*TASK PROMPT:*
First find the line containing "theorem kp_execSampleReceive (l" in the data, then set it down exactly along with every line after it, through the last.

Stored data entries

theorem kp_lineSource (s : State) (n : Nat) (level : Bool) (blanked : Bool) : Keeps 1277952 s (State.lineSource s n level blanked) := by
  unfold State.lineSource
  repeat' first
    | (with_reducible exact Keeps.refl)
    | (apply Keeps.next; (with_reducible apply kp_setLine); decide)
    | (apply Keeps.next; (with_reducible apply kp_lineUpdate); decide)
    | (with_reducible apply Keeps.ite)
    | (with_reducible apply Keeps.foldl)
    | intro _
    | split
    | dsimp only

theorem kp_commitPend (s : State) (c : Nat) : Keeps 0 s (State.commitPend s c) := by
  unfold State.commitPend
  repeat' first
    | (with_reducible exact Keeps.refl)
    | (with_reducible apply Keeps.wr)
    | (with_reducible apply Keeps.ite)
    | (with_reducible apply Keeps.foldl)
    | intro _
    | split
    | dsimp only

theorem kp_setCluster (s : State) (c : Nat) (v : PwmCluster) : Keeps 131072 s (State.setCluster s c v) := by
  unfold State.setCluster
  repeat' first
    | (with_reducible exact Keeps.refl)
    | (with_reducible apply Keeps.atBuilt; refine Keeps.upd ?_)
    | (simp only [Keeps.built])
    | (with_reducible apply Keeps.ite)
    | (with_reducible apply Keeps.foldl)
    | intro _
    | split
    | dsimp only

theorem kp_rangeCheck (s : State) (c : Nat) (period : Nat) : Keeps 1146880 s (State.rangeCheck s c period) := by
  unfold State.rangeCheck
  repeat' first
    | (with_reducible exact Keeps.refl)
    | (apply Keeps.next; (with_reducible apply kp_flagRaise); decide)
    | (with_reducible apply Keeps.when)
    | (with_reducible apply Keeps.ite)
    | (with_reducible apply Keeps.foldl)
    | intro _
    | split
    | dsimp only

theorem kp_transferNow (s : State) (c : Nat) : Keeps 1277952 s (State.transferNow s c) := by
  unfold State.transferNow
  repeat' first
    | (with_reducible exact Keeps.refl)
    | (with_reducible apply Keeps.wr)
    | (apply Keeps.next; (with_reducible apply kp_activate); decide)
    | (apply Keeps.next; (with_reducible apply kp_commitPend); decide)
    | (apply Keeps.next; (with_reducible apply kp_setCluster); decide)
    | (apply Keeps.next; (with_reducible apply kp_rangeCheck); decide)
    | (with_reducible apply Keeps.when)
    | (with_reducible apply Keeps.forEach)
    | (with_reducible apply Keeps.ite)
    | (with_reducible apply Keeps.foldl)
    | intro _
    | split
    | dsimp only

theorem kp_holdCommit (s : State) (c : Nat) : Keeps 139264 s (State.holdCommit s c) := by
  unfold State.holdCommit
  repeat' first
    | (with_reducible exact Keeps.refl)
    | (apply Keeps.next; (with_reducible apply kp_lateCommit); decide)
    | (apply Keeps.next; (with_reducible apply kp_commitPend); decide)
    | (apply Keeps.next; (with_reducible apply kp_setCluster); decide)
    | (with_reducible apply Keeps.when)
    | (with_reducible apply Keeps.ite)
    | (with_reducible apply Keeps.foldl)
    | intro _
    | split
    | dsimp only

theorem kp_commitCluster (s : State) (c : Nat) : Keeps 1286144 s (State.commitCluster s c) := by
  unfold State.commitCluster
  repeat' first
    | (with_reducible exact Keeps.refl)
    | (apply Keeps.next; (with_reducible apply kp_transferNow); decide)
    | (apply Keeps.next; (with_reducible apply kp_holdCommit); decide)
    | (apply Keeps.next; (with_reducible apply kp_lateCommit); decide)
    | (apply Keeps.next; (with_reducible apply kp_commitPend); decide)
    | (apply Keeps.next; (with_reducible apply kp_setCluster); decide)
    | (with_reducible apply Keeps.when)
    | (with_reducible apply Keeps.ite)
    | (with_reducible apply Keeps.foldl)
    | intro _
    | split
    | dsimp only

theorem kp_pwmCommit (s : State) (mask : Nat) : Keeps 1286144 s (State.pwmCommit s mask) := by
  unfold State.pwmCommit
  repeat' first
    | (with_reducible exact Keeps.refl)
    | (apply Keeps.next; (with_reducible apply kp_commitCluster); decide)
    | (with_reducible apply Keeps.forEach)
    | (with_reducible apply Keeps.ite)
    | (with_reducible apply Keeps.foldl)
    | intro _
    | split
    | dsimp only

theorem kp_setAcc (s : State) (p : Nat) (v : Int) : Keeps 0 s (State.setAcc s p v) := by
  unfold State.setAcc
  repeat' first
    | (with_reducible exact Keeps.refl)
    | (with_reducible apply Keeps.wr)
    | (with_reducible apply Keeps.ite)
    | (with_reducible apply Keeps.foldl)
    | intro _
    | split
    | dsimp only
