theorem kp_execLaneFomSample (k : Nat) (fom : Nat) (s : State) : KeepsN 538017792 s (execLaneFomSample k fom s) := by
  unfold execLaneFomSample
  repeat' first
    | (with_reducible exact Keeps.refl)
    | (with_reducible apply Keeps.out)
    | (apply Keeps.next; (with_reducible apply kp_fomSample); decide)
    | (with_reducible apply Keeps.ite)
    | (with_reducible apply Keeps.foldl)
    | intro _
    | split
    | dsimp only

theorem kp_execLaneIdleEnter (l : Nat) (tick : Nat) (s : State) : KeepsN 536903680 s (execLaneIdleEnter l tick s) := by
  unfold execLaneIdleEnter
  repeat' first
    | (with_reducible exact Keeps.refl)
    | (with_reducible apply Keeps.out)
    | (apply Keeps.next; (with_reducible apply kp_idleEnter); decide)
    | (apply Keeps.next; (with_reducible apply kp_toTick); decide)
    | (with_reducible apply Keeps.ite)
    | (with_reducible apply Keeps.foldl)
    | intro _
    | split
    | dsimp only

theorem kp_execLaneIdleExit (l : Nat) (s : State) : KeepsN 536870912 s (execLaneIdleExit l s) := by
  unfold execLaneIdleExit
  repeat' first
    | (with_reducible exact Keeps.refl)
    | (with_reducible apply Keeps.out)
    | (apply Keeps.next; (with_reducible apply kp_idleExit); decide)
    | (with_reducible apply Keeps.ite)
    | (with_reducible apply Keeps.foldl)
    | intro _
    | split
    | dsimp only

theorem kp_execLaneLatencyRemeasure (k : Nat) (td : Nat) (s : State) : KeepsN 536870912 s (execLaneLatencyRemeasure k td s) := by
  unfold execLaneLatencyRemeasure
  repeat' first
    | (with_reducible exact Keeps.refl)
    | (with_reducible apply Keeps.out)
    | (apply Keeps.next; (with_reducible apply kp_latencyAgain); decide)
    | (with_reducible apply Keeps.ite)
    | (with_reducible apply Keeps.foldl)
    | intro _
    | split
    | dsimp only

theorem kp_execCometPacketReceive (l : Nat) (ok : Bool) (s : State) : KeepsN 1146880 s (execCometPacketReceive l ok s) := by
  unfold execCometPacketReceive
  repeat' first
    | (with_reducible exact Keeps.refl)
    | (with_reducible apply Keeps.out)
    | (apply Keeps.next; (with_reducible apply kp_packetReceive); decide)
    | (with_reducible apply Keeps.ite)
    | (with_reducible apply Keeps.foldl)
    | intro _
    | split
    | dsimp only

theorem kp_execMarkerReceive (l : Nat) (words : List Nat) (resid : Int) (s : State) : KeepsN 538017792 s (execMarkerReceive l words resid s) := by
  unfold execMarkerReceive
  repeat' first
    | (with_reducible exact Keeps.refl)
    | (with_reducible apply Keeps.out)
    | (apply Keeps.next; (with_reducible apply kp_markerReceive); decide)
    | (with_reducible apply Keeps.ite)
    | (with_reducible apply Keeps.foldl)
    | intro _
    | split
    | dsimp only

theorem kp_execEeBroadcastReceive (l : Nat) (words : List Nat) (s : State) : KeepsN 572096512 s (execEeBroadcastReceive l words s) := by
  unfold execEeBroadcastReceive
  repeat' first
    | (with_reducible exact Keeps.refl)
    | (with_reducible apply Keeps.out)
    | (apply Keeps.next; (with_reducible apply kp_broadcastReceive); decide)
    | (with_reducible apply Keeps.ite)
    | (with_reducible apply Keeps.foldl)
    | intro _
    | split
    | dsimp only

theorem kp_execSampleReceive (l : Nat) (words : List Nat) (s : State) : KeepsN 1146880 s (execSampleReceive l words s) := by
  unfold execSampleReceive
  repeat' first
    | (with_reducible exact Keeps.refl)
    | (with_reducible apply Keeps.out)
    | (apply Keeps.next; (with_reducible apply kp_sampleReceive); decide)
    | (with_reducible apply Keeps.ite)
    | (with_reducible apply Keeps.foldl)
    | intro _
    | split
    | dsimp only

*WRITTEN SOLUTION:*
theorem kp_execSampleReceive (l : Nat) (words : List Nat) (s : State) : KeepsN 1146880 s (execSampleReceive l words s) := by
  unfold execSampleReceive
  repeat' first
    | (with_reducible exact Keeps.refl)
    | (with_reducible apply Keeps.out)
    | (apply Keeps.next; (with_reducible apply kp_sampleReceive); decide)
    | (with_reducible apply Keeps.ite)
    | (with_reducible apply Keeps.foldl)
    | intro _
    | split
    | dsimp only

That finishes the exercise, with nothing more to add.